Crunching the Numbers: Live Streaming
If you or a loved one is trying to become the next big streaming sensation, you’ll need to make sure your Internet setup is in tip-top shape. Your downloading minimums should be around 4 Mbps, but when it comes to casting your own streams on the Internet, you need to make sure your upload speeds are up to snuff as well. The higher quality video you’re looking to stream, the more your upload speeds should handle. For example, if you’re trying to stream a video that has a resolution of 720p and is running at 30 fps, you should have upload speeds of about 2.5 to 4 Mbps. Trying to do the same thing at 60 fps will require minimums of between 3.5 to 5 Mbps. A 1080p video running at 60 fps should be running on a connection with upload speeds of 4.5 to 6 Mbps.
Dealing with Dead Spots and Internet Security
Sometimes, no matter how perfectly you place your router, you end up with wireless dead spots. Consider setting up a mesh WiFi network. This means having the main router connected to the modem, and setting up satellite WiFi nodes that can help spread your WiFi coverage throughout the home. Xfinity makes this possible with their xFi Pods, which can be placed in an electrical outlet and are extremely easy to install through the xFi app. A set of three xFi Pods should help in multiple-story homes with three to four bedrooms, and two sets — six xFi Pods — ought to keep homes with five or more bedrooms covered.
Once you have your home network installed, you need to make sure it’s secure. Meaning, you should know who is online, when they’re online, and have total control of your home network. You can set up your xFi app to alert your phone when new people join your home WiFi network, to toggle and set content controls for children, and pause WiFi network access for dinner time. You can also create other time restrictions and rules so your children aren’t staying up surfing the web when they should be in bed. It’s an essential part of your home Internet setup that should not be overlooked.
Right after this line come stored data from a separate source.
/-- R84, R85: the reports REEL_LOADED and REEL_REMOVED by the slot's state; a report invalid for its slot raises
REPORT_INVALID and nothing else. -/
def Obligations.ReelReportsActByState : Prop :=
  ∀ (s : State) (k : Stand) (p : Pos),
    (∀ id, id ≤ 99999999 →
      ((s.slot k p).reel.inRole = true →
        exec (.reelLoaded k p id) s = .next (s.raise .reportInvalid (.stand k)))
      ∧ (((∃ sp, (s.slot k p).reel = .empty sp) ∨ ∃ old d, (s.slot k p).reel = .loaded old d) →
          ∃ t, exec (.reelLoaded k p id) s = .next t ∧ SpliceFrame (s.setSlot k p ⟨.loaded id 0, true⟩) t)
      ∧ (∀ a, ((s.slot k p).reel = .announced a ∨ (∃ r, (s.slot k p).reel = .verified r ∧ r.ann = a)
            ∨ ∃ old d, (s.slot k p).reel = .mismatch old a d) →
          ∃ t, exec (.reelLoaded k p id) s = .next t
            ∧ (if a.force = true ∨ (id ≠ 0 ∧ id = a.id) then
                SpliceFrame (s.setSlot k p { s.slot k p with
                  reel := .verified ⟨id, { a with force := false }, 0, 0, 0, false⟩ }) t
              else
                SpliceFrame (s.setSlot k p ⟨.mismatch id { a with force := false } 0, true⟩) t
                  ∧ ErrorKind.reelMismatch.isIn t.errors.status = true)))
    ∧ (((s.slot k p).reel.inRole = true ∨ (∃ sp, (s.slot k p).reel = .empty sp) ∨ ∃ a, (s.slot k p).reel = .announced a) →
        exec (.reelRemoved k p) s = .next (s.raise .reportInvalid (.stand k)))
    ∧ (∀ id d, (s.slot k p).reel = .loaded id d →
        ∃ t, exec (.reelRemoved k p) s = .next t
          ∧ SpliceFrame (s.setSlot k p { s.slot k p with reel := .empty none }) t)
    ∧ (∀ a, ((∃ r, (s.slot k p).reel = .verified r ∧ r.ann = a) ∨ ∃ id d, (s.slot k p).reel = .mismatch id a d) →
        ∃ t, exec (.reelRemoved k p) s = .next t
          ∧ SpliceFrame (s.setSlot k p { s.slot k p with reel := .announced { a with force := false } }) t)

/-- R86, R93: DIAMETER stores D by the slot's state and recomputes the remaining length of a VERIFIED or RUNNING slot in
R93's arithmetic, and outside the running reel it does nothing more; a D above 20,000 raises DIAMETER_RANGE alone, and an
EMPTY or ANNOUNCED slot REPORT_INVALID alone. A RUNNING slot of length 0 is then EXHAUSTED (R97); one above its reserve
changes nothing else. -/
def Obligations.DiameterRecomputesTheLength : Prop :=
  ∀ (s : State) (k : Stand) (p : Pos) (d : Nat), d ≤ 65535 →
    let measured (r : Paper) : Nat :=
      if d ≤ r.ann.core then 0 else (d * d - r.ann.core * r.ann.core) * 32170 / (4096 * r.ann.caliper)
    let recomputed (r : Paper) : Paper :=
      { r with diameter := d, remaining := min (measured r) 16777215, residue := 0
               limited := r.limited || decide (16777215 < measured r) }
    let becomes (reel : Reel) : Prop :=
      exec (.diameter k p d) s = .next (s.setSlot k p { s.slot k p with reel := reel })
    (((∃ sp, (s.slot k p).reel = .empty sp) ∨ ∃ a, (s.slot k p).reel = .announced a) →
      exec (.diameter k p d) s = .next (s.raise .reportInvalid (.stand k)))
    ∧ (20000 < d → (∀ sp, (s.slot k p).reel ≠ .empty sp) → (∀ a, (s.slot k p).reel ≠ .announced a) →
        exec (.diameter k p d) s = .next (s.raise .diameterRange (.stand k)))
    ∧ (d ≤ 20000 →
        (∀ id e, (s.slot k p).reel = .loaded id e → becomes (.loaded id d))
        ∧ (∀ id a e, (s.slot k p).reel = .mismatch id a e → becomes (.mismatch id a d))
        ∧ (∀ id e, (s.slot k p).reel = .unidentified id e → becomes (.unidentified id d))
        ∧ (∀ r, (s.slot k p).reel = .exhausted r → becomes (.exhausted { r with diameter := d }))
        ∧ (∀ r, (s.slot k p).reel = .verified r → becomes (.verified (recomputed r)))
        ∧ (∀ r st n, (s.slot k p).reel = .running r st n → s.runningPos k = some p →
            ∃ t, exec (.diameter k p d) s = .next t
              ∧ ((recomputed r).remaining ≠ 0 →
                  t.slot k p = { s.slot k p with reel := .running (recomputed r) false 0 })
              ∧ ((recomputed r).remaining = 0 → t.slot k p = ⟨.exhausted (recomputed r), true⟩)
              ∧ (reserveOf s.config k < (recomputed r).remaining →
                  t = s.setSlot k p { s.slot k p with reel := .running (recomputed r) false 0 })))

/-- R97, R98: a RUNNING slot at length 0 becomes EXHAUSTED with attention, RUN_OUT is raised and its stand enters FAULT; a
window close on a running line adds 100 ms to the stale timer of a RUNNING slot; a timer above the limit sets STALE and
raises DIAMETER_STALE. The two event rows act only where their condition holds (log entry 9). -/
def Obligations.RunOutAndStaleReels : Prop :=
  ∀ (s : State) (k : Stand) (p : Pos) (r : Paper) (st : Bool) (n : Nat), s.runningPos k = some p →
    (s.slot k p).reel = .running r st n →
      (r.remaining ≠ 0 → exec (.runOut k) s = .next s)
      ∧ (r.remaining = 0 →
          ∃ t, exec (.runOut k) s = .next t
            ∧ t.slot k p = ⟨.exhausted r, true⟩ ∧ (t.seq k).state = .fault ∧ (t.seq k).timer = none
            ∧ ErrorKind.runOut.isIn t.errors.status = true
            ∧ (ErrorKind.runOut.isIn s.errors.mask = false → ErrorKind.runOut.isIn s.errors.severity = true →
                t.errors.hold = true)
            ∧ ((s.seq k).deferred = none → SpliceFrame (s.setSlot k p ⟨.exhausted r, true⟩) t))
      ∧ (st = false → staleLimit s.config < n →
          exec (.diameterStale k) s = .next ((s.setSlot k p { s.slot k p with reel := .running r true n }).raise
            .diameterStale (.stand k)))
      ∧ ((st = true ∨ n ≤ staleLimit s.config) → exec (.diameterStale k) s = .next s)
      ∧ (st = false → 0 < s.delta → n + 100 ≤ staleLimit s.config → staleLimit s.config ≤ 120000 →
          ∃ t, exec .speedWindowClose s = .next t
            ∧ t.slot k p = { s.slot k p with reel := .running r false (n + 100) })

/-! ### The splice controller (R106 to R119) -/

/-- R106, R108: REQUEST SPLICE arms a MANUAL splice due now at a stand in IDLE or ARMED with a running role and makes the
reel check at once; a pending plan stays. In every other state it is refused with STATE. The code of the state in
the answer is left open by the manual (log entry 4). -/
def Obligations.RequestSpliceArmsAndChecks : Prop :=
  ∀ (b : List Byte) (s : State) (k : Stand), b.length = 1 → standOf (field b 0 1) = some k →
    ((s.runningPos k = none ∨ ((s.seq k).state ≠ .idle ∧ (s.seq k).state ≠ .armed)) →
      exec (.requestSplice b) s = .next (s.respond 0x38#8 .state []))
    ∧ ((s.runningPos k).isSome → ((s.seq k).state = .idle ∨ (s.seq k).state = .armed) →
        ∃ t : State, exec (.requestSplice b) s = .next (t.respond 0x38#8 .ok (t.sequencerByte k))
          ∧ SpliceFrame s t
          ∧ (t.seq k).splice = some ⟨.manual, s.odometer⟩
          ∧ (t.seq k).plan = (s.seq k).plan
          ∧ (t.seq k).state = (if (s.checkPasses k .manual).isSome then
              (if s.speed ≤ spliceSpeedLimit s.config ∧ s.errors.hold = false then .splicing else .waitGo)
              else .waitReel)
          ∧ (∀ j, j ≠ k → t.seq j = s.seq j))

/-- R119, R115: CLEAR STAND takes a stand out of FAULT unless its running reel is EXHAUSTED: to ARMED for a pending plan
whose point lies ahead, to a LOW_REEL splice due now for a low running reel without a plan, otherwise to IDLE.
The code of the state in the answer is left open by the manual (log entry 4). -/
def Obligations.ClearStandTakesTheNextState : Prop :=
  ∀ (b : List Byte) (s : State) (k : Stand), b.length = 1 → standOf (field b 0 1) = some k →
    (((s.seq k).state ≠ .fault ∨ ∃ p r, s.runningPos k = some p ∧ (s.slot k p).reel = .exhausted r) →
      exec (.clearStand b) s = .next (s.respond 0x39#8 .state []))
    ∧ ((s.seq k).state = .fault → (∀ p r, s.runningPos k = some p → (s.slot k p).reel ≠ .exhausted r) →
        ∃ t : State, exec (.clearStand b) s = .next (t.respond 0x39#8 .ok (t.sequencerByte k))
          ∧ SpliceFrame s t ∧ (∀ j, j ≠ k → t.seq j = s.seq j)
          ∧ ((s.seq k).plan = none → s.low k = false →
              (t.seq k).state = .idle ∧ (t.seq k).splice = none ∧ (t.seq k).timer = none)
          ∧ ((s.seq k).plan = none → s.low k = true →
              (t.seq k).splice = some ⟨.lowReel, s.odometer⟩ ∧ (t.seq k).state ≠ .fault)
          ∧ (∀ pl, (s.seq k).plan = some pl → s.low k = false → reached s.odometer pl.due = false →
              (t.seq k).state = .armed ∧ (t.seq k).splice = some ⟨.grade, pl.due⟩))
Crunching the Numbers: A Tale of Two Families
It’s time to put it all together and add up your Internet needs. Let’s take the example of the Part-Time Streamers, a family of five who checks their email, browses websites for news and social media, and maybe gathers around for streaming show a few times a week. Let’s say there are two devices in the house that are used for streaming at any given moment — the family TV, streaming at 4K, and another person’s tablet streaming in HD. Altogether, because you’ll need somewhere between 75 and 100 Mbps, it would probably be useful to buy an xFi package that delivers at least 150 Mbps, and potentially even one that delivers 250 Mbps so you have some built-in flexibility for growing interests.
Now, let’s turn to the Fastest Family on the Block, two parents and three kids who are always on. Two members of the family are avid gamers, so they’ll want speeds of 20 Mbps to play. Everyone in the family loves to stream high-quality TV shows, and there are two devices capable of doing so in 4K at preferential speeds of 40 Mbps each, with the rest doing so in HD at 10 Mbps each. Each member of the family is connecting at least two other devices to the WiFi at the same time, and one parent in the family works from home, torching up the bandwidth with file transfers requiring up to 100 Mbps. All told, the family needs about 375 Mbps. Their best bet is to buy a package that delivers a minimum of 400 Mbps, and should strongly consider purchasing a 1 Gig plan in order to account for increased internet burdens that grow as the family’s needs get bigger.